Вдруг рывком выбросил вверх обе руки, и в одной руке у него был флаг. Раздался крик — так кричат, когда бросаются в атаку, чтобы заглушить страх; он не сразу сообразил, что это крикнул Аракел, а потом, когда в наступившей тут же тишине Аракел крикнул еще и еще, словно убеждая поддержать его и не оставлять одного, он узнал не голос Аракела, а слова, потому что накануне обсуждали и это — что Аракел крикнет, и Аракел с самого же начала крикнул, как решили:
— Долой тиранов! — И в тишине еще отчаяннее: — Долой тиранов!..
Низкий хрипловатый голос из толпы запел «Варшавянку», нестройно, с разных концов подхватили. Неожиданно стали петь все, и это была не песня, а протяжный, продолжающийся крик. Он тоже стал кричать вместе со всеми, не зная слов, первым приходящим сочетанием звуков. Донеслись свистки. По тому, как толпа сразу придвинулась к нему, он понял, что с обеих сторон улицы выбежали из подъездов полицейские, и то ли от того, что все теперь еще больше придвинулись друг к другу, то ли потому, что пытались перекричать свистки и крики, песня стала громче и даже стройнее, и сквозь нее стали раздаваться короткие выкрики, в которых он успевал разобрать только слово «долой», а потом донесся голос Вано Стуруа — он сразу узнал голос Вано и удивился долгой фразе, которую тот прокричал: «Да здравствует политическая свобода!» Он обернулся — туда, откуда донесся голос Вано, увидел над толпой головы лошадей и сказал в спину Аракелу:
— Лошади… — без страха и даже как будто спрашивая, откуда здесь лошади.
Аракел сразу обернулся, и он увидел, что шея Аракела стала короче, — из-под папахи видны были теперь только его губы и небритый, с проседью, подбородок.
— Прячь голову! — сказал Аракел. Рядом кто-то испуганно выкрикнул:
— Смерть тиранам!
И только тогда он понял, что там, на лошадях, — казаки.
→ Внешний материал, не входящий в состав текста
-- ==== Sys2Proof/Decode.lean ====
section
/-! DEFINITION. The encoding of requests (R45-R52): the request ports packed into the descriptor `Q`, the total decoder of
R52, the encoder written from the opcode map R48, and the byte container in which a transaction is written down for
spec/opcode_table.json's numbering (the model's own, log entry 2). -/

namespace Sys2Proof

/-- The SIZE field of a descriptor, Q[5:4] (R45). -/
def Descriptor.sizeField (q : Descriptor) : BitVec 2 := BitVec.extractLsb' 4 2 q

/-- The REG field of a descriptor, Q[3:2] (R45). -/
def Descriptor.regField (q : Descriptor) : BitVec 2 := BitVec.extractLsb' 2 2 q

/-- The BYTE field of a descriptor, Q[1:0] (R45). -/
def Descriptor.byteField (q : Descriptor) : BitVec 2 := BitVec.extractLsb' 0 2 q

/-- The WE field of a descriptor, Q[6] (R45). -/
def Descriptor.weField (q : Descriptor) : Bool := q[6]

/-- The request ports REQ_WE, REQ_SIZE, REQ_ADDR and REQ_WDATA (R25). -/
structure Request where
  we    : Bool
  size  : BitVec 2
  addr  : BitVec 4
  wdata : Word
  deriving DecidableEq, Repr

/-- `Q = {WE, SIZE, REG, BYTE}`, WE in the high bit; REG and BYTE are REQ_ADDR[3:2] and REQ_ADDR[1:0] (R45). -/
def Request.descriptor (r : Request) : Descriptor := BitVec.ofBool r.we ++ r.size ++ r.addr

/-- The request whose descriptor is `q` and whose write data is `d` (R45). -/
def Request.ofDescriptor (q : Descriptor) (d : Word) : Request where
  we    := Descriptor.weField q
  size  := Descriptor.sizeField q
  addr  := BitVec.extractLsb' 0 4 q
  wdata := d

/-- The cause labels of an error response (R99). They exist in the model only: the bus carries one error bit. -/
inductive Cause where
  /-- ERR_SIZE_RSVD: SIZE = 11. -/
  | sizeRsvd
  /-- ERR_ADDR: REG is 10 or 11 and SIZE is not 11. -/
  | addr
  /-- ERR_SIZE: a byte or halfword access to DR or CR. -/
  | size
  /-- ERR_ALIGN: a misaligned word access to DR or CR. -/
  | align
  deriving DecidableEq, Repr

/-- The code of a cause label (R99). -/
def Cause.code : Cause → Nat
  | .sizeRsvd => 1
  | .addr     => 2
  | .size     => 3
  | .align    => 4

/-- What a descriptor names: a legal transaction, or an illegal request with its class (R52). -/
inductive Decoded where
  | legal   (i : Instr)
  | illegal (c : Cause)
  deriving DecidableEq, Repr

/-- The total decoder of R52, its tests in the order of R100. The operand of a write is taken whole from the write data; a
read has none (R47). -/
def decode (q : Descriptor) (d : Word) : Decoded :=
  if Descriptor.sizeField q = 0b11#2 then .illegal .sizeRsvd
  else if Descriptor.regField q = 0b10#2 ∨ Descriptor.regField q = 0b11#2 then .illegal .addr
  else if Descriptor.sizeField q ≠ 0b10#2 then .illegal .size
  else if Descriptor.byteField q ≠ 0b00#2 then .illegal .align
  else if Descriptor.regField q = 0b00#2 ∧ Descriptor.weField q = true then .legal (.wrDr d)
  else if Descriptor.regField q = 0b00#2 ∧ Descriptor.weField q = false then .legal .rdDr
  else if Descriptor.regField q = 0b01#2 ∧ Descriptor.weField q = true then .legal (.wrCr d)
  else .legal .rdCr

/-- What a request on the ports names. -/
def Request.decoded (r : Request) : Decoded := decode r.descriptor r.wdata

/-- The instruction a decoding names, if it is legal. -/
def Decoded.instr? : Decoded → Option Instr
  | .legal i   => some i
  | .illegal _ => none

/-- The descriptor and the write data of an instruction, from the opcode map R48. A read's write data is ignored (R35), and
the encoder drives 0. -/
def encode : Instr → Descriptor × Word
  | .wrDr d => (0b1100000#7, d)
  | .rdDr   => (0b0100000#7, 0#32)
  | .wrCr d => (0b1100100#7, d)
  | .rdCr   => (0b0100100#7, 0#32)

/-- The request that a host drives for an instruction. -/
def Instr.request (i : Instr) : Request := Request.ofDescriptor (encode i).1 (encode i).2

/-! ### The byte container (log entry 2)

The first byte holds `Q` in its bits 6:0 and 0 in bit 7. A write's operand follows, its four bytes in the order of the bus
lanes, lane 0 first (R30). -/

/-- Byte lane `k` of a 32-bit value, bits 8k+7:8k (R25, R30). -/
def byteLane (w : Word) (k : Nat) : Byte := BitVec.extractLsb' (8 * k) 8 w

/-- The 32-bit value whose byte lanes 0 to 3 are the given bytes, as R84 writes it. -/
def wordOfBytes (b0 b1 b2 b3 : Byte) : Word :=
  b0.setWidth 32 ||| (b1.setWidth 32 <<< 8) ||| (b2.setWidth 32 <<< 16) ||| (b3.setWidth 32 <<< 24)

/-- Why a list of bytes is no container of a transaction. -/
inductive ByteError where
  /-- There is no byte. -/
  | empty
  /-- Bit 7 of the first byte is set, so the byte is no 7-bit descriptor. -/
  | notDescriptor
  /-- A write's four operand bytes are not all there. -/
  | truncated
  deriving DecidableEq, Repr

/-- The request written in a container, and the bytes after it. Descriptors with WE = 1 carry an operand, the others do not
(R45). -/
def requestOfBytes : List Byte → Except ByteError (Request × List Byte)
  | [] => .error .empty
  | q :: rest =>
    if q[7] then .error .notDescriptor
    else if q[6] then
      match rest with
      | b0 :: b1 :: b2 :: b3 :: rest' =>
        .ok (Request.ofDescriptor (q.setWidth 7) (wordOfBytes b0 b1 b2 b3), rest')
      | _ => .error .truncated
    else .ok (Request.ofDescriptor (q.setWidth 7) 0#32, rest)

/-- The decoder over any list of bytes: what the container names, and the bytes after it, or the name of what is wrong. -/
def decodeBytes (bs : List Byte) : Except ByteError (Decoded × List Byte) :=
  match requestOfBytes bs with
  | .error e      => .error e
  | .ok (r, rest) => .ok (r.decoded, rest)

/-- The container of an instruction. -/
def encodeBytes (i : Instr) : List Byte :=
  let q := (encode i).1.setWidth 8
  let d := (encode i).2
  if q[6] then [q, byteLane d 0, byteLane d 1, byteLane d 2, byteLane d 3] else [q]

/-- The five container bytes of the table's number `w`: its bits below `nbits`, and 0 above them. -/
def tableBytes (nbits w : Nat) : List Byte :=
  let v := w % 2 ^ nbits
  [BitVec.ofNat 8 v, BitVec.ofNat 8 (v / 2 ^ 8), BitVec.ofNat 8 (v / 2 ^ 16), BitVec.ofNat 8 (v / 2 ^ 24),
    BitVec.ofNat 8 (v / 2 ^ 32)]

/-- The request that the table's number `w` stands for, if it is one. -/
def tableRequest (nbits w : Nat) : Option Request :=
  match requestOfBytes (tableBytes nbits w) with
  | .error _   => none
  | .ok (r, _) => some r

/-- The instruction the decoder reads from an instruction whose bits are `w`, as spec/opcode_table.json numbers them: `Q` is
bits 6:0, and the operand is bits 39:8. -/
def decodeTableWord (nbits w : Nat) : Option Instr :=
  match tableRequest nbits w with
  | none   => none
  | some r => r.decoded.instr?

end Sys2Proof
end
Аракел стоял, расставив ноги и схватив древко флага обеими руками, как будто приготовился ударить флагом как пикой в первого, кто подойдет. И оттого, что Аракел так стоял, а он по прежней мальчишеской привычке хотел побежать, сразу вспомнил, что сегодня нельзя ни бежать, ни скрываться и в этом-то весь смысл того, что они вышли на улицу.
Лошадиные морды быстро приближались, мотались от натягиваемых поводьев. Толпа перед ними расступалась. Донеслась похабная ругань. Несколько человек, стоявших перед ним, отбежали, и в двух шагах от себя он увидел прижатое к ушам лошади большое белое лицо и над лицом — красный околыш фуражки и черный лакированный ремешок — к подбородку, по длинной щеке… Он невольно отступил и наткнулся спиной на Аракела, и получилось, что он прикрыл Аракела, и в ту же секунду над головой его в небе взметнулась плеть, он ясно увидел ее, и плеть так и осталась навсегда в том чистом апрельском небе, и еще она запомнилась ему потому, что именно с этого момента — с того момента, как он отступил от лошади и увидел над собой плеть, а потом спину перерезал сваливший его удар, — именно с этого момента его словно сжали в судорожную пружину, и теперь все в нем только стремилось разжаться, и это уже не зависело от него; спасаясь от ног лошади, он прыгнул с земли, схватился обеими руками за шею лошади, повисая на ней, с силой выкинул вверх обе ноги и ударил ими в белое лицо казака. В тот же миг от страха, или от этой неожиданной тяжести на шее, или оттого, что невольно натянул поводья падающий казак, лошадь встала на дыбы и еще заржала, а он не отпускал стиснутые на шее лошади руки, и лошадь подняла его над толпой, а он в это время успел еще раз ударить ногами в залитое уже кровью лицо казака, и казак стал валиться с лошади, и он тогда тоже разжал руки и прыгнул на землю и потом чувствовал только освобождающую ярость своих ударов — сначала головой в живот какого-то полицейского, полицейский не успел даже крикнуть, задохнулся, скорчился, потом наотмашь — в чье-то бородатое лицо, и на миг перед глазами — большой открытый рот упавшего казака, и казак молча хватает этим ртом воздух, а потом на казака наваливаются, но раздался оглушающий топот, и свист, и крики, и он успел увидеть, что по Головинскому прямо на них мчатся казаки, еще издали свистят и кричат, распаляя себя для драки…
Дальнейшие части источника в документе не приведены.